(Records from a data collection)

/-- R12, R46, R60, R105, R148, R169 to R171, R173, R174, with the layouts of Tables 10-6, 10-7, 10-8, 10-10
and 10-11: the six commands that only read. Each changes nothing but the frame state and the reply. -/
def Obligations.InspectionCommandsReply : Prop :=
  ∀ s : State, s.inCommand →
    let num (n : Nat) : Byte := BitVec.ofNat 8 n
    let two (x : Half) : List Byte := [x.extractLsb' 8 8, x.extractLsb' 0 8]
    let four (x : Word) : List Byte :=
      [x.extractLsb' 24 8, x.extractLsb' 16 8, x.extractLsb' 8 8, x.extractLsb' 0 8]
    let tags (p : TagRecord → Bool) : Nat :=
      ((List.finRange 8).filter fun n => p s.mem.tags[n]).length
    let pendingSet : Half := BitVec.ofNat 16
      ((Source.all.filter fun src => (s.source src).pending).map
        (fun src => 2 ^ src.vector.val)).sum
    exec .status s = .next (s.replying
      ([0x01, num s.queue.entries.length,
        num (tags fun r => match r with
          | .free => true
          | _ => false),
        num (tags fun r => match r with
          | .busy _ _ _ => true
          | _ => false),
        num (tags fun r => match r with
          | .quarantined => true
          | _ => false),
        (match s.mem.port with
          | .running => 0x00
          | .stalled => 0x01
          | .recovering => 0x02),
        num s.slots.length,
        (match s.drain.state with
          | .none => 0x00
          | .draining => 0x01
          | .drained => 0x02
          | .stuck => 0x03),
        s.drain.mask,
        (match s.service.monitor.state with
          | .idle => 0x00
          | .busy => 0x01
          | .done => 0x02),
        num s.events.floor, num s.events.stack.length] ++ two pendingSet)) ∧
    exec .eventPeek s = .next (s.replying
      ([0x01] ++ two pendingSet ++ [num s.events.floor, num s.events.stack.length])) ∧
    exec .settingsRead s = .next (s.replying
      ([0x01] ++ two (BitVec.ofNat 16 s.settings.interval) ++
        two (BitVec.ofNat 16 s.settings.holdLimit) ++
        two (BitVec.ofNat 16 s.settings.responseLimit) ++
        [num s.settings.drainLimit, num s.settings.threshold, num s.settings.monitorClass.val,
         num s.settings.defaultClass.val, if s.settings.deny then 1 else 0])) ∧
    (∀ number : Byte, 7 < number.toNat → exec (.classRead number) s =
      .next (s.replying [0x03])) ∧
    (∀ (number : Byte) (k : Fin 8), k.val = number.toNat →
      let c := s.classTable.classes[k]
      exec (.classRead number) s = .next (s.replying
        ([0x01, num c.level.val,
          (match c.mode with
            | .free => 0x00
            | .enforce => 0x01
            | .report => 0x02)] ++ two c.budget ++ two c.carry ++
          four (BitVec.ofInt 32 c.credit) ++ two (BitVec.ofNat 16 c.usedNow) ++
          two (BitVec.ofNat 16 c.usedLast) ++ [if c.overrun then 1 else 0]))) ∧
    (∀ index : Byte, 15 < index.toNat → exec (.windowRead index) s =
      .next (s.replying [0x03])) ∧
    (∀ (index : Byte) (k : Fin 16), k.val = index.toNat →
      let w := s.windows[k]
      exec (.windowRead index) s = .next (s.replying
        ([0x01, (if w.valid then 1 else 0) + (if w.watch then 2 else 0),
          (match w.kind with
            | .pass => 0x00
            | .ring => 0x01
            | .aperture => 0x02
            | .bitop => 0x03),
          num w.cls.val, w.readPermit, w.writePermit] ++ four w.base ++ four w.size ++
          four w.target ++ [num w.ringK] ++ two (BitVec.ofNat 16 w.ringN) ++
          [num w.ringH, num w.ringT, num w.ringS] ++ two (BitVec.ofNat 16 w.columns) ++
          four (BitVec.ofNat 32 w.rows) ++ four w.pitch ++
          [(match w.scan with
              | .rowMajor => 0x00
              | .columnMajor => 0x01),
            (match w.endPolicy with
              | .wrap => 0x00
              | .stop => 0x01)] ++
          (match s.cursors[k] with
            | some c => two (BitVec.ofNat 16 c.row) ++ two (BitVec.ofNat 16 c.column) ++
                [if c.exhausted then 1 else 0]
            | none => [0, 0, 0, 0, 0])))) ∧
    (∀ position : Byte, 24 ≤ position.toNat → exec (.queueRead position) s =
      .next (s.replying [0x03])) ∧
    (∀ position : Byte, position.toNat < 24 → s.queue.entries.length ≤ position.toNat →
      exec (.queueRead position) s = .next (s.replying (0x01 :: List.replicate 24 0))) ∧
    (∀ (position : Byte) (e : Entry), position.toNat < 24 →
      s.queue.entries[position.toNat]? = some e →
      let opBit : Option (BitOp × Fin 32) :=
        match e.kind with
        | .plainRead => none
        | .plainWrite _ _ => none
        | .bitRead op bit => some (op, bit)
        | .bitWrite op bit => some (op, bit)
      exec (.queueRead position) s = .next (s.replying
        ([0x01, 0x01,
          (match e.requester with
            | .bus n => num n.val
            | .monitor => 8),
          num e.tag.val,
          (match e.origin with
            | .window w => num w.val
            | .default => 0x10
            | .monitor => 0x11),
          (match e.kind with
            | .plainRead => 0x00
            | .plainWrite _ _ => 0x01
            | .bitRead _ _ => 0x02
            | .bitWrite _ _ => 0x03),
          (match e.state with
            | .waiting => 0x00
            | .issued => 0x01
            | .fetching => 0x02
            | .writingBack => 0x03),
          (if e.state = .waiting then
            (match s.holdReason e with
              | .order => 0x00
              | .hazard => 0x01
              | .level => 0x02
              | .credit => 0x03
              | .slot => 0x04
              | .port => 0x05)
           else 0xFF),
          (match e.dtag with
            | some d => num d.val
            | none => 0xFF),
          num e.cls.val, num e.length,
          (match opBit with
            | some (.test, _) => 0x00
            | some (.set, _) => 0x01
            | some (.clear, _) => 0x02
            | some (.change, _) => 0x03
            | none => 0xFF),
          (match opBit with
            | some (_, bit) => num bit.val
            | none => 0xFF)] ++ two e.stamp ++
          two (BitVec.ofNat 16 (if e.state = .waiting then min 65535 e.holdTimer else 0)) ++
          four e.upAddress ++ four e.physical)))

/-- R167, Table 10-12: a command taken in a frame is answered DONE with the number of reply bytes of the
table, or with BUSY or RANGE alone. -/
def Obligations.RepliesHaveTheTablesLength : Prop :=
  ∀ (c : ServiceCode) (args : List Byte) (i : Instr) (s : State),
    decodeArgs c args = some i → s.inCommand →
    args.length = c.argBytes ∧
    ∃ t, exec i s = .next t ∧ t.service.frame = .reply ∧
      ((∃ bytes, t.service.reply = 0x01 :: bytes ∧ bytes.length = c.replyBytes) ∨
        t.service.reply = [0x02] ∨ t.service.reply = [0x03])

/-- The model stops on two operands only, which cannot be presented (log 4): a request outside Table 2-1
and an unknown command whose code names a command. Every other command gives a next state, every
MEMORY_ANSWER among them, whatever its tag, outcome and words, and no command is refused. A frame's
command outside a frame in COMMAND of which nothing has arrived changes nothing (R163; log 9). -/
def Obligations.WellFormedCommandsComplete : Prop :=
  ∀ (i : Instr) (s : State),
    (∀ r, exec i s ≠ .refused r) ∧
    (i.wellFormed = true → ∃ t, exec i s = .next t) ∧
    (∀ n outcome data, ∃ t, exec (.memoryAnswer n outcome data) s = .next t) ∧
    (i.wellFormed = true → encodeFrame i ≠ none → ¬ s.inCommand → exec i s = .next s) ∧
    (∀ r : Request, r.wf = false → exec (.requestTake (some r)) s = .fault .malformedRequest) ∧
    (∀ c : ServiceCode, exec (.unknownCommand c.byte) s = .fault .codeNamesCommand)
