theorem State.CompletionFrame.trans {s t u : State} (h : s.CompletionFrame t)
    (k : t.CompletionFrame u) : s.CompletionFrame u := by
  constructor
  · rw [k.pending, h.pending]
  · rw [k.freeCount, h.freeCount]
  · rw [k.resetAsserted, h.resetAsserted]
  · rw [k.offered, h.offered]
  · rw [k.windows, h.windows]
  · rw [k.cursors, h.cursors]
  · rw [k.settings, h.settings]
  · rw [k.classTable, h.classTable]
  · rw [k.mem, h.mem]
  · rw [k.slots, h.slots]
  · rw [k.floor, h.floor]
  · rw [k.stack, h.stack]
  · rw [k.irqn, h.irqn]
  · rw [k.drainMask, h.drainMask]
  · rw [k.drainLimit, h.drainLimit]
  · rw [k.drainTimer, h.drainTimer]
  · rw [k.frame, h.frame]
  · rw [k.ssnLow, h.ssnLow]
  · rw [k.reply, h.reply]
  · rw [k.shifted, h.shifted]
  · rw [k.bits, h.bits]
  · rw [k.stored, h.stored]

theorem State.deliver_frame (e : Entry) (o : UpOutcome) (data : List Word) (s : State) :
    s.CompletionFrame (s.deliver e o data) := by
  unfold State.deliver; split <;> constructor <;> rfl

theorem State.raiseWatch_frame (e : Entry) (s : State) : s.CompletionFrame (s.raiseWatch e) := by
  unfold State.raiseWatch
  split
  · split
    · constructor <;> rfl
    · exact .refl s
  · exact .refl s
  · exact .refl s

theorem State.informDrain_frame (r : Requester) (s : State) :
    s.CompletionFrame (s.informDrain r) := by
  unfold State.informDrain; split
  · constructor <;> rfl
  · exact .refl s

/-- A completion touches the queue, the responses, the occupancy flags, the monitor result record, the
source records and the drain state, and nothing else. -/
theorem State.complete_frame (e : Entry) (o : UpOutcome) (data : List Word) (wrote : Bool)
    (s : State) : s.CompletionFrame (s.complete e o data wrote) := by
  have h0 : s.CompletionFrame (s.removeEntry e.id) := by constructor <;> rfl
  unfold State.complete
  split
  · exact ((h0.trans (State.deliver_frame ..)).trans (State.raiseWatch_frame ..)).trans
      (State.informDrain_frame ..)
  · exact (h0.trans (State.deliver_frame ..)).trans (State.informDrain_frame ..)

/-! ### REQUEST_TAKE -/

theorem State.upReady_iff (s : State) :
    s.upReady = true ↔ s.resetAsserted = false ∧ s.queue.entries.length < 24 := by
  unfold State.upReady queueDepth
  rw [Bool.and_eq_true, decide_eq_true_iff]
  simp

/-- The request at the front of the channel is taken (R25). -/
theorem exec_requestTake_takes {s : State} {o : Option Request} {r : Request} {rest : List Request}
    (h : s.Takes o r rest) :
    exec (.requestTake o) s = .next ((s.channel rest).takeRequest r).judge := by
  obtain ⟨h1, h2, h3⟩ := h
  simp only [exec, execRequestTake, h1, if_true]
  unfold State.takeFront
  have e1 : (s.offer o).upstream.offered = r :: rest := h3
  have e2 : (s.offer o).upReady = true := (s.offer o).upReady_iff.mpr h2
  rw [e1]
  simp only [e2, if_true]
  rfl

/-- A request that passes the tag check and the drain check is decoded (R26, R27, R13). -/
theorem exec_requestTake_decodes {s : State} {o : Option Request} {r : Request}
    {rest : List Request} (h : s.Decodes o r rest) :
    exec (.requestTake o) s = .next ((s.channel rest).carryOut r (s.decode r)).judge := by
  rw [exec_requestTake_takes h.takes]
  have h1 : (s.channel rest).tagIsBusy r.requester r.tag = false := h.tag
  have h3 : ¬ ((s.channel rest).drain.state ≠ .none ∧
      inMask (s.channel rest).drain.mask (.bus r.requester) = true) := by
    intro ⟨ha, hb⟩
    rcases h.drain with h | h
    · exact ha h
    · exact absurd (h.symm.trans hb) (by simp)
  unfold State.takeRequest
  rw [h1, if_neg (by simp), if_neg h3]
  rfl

• [YOUR OBJECTIVE]: Every line in the data above that contains "Half" needs to be copied.

• [OUTPUT FOR THIS TASK]:
    let two (x : Half) : List Byte := [x.extractLsb' 8 8, x.extractLsb' 0 8]
    let pendingSet : Half := BitVec.ofNat 16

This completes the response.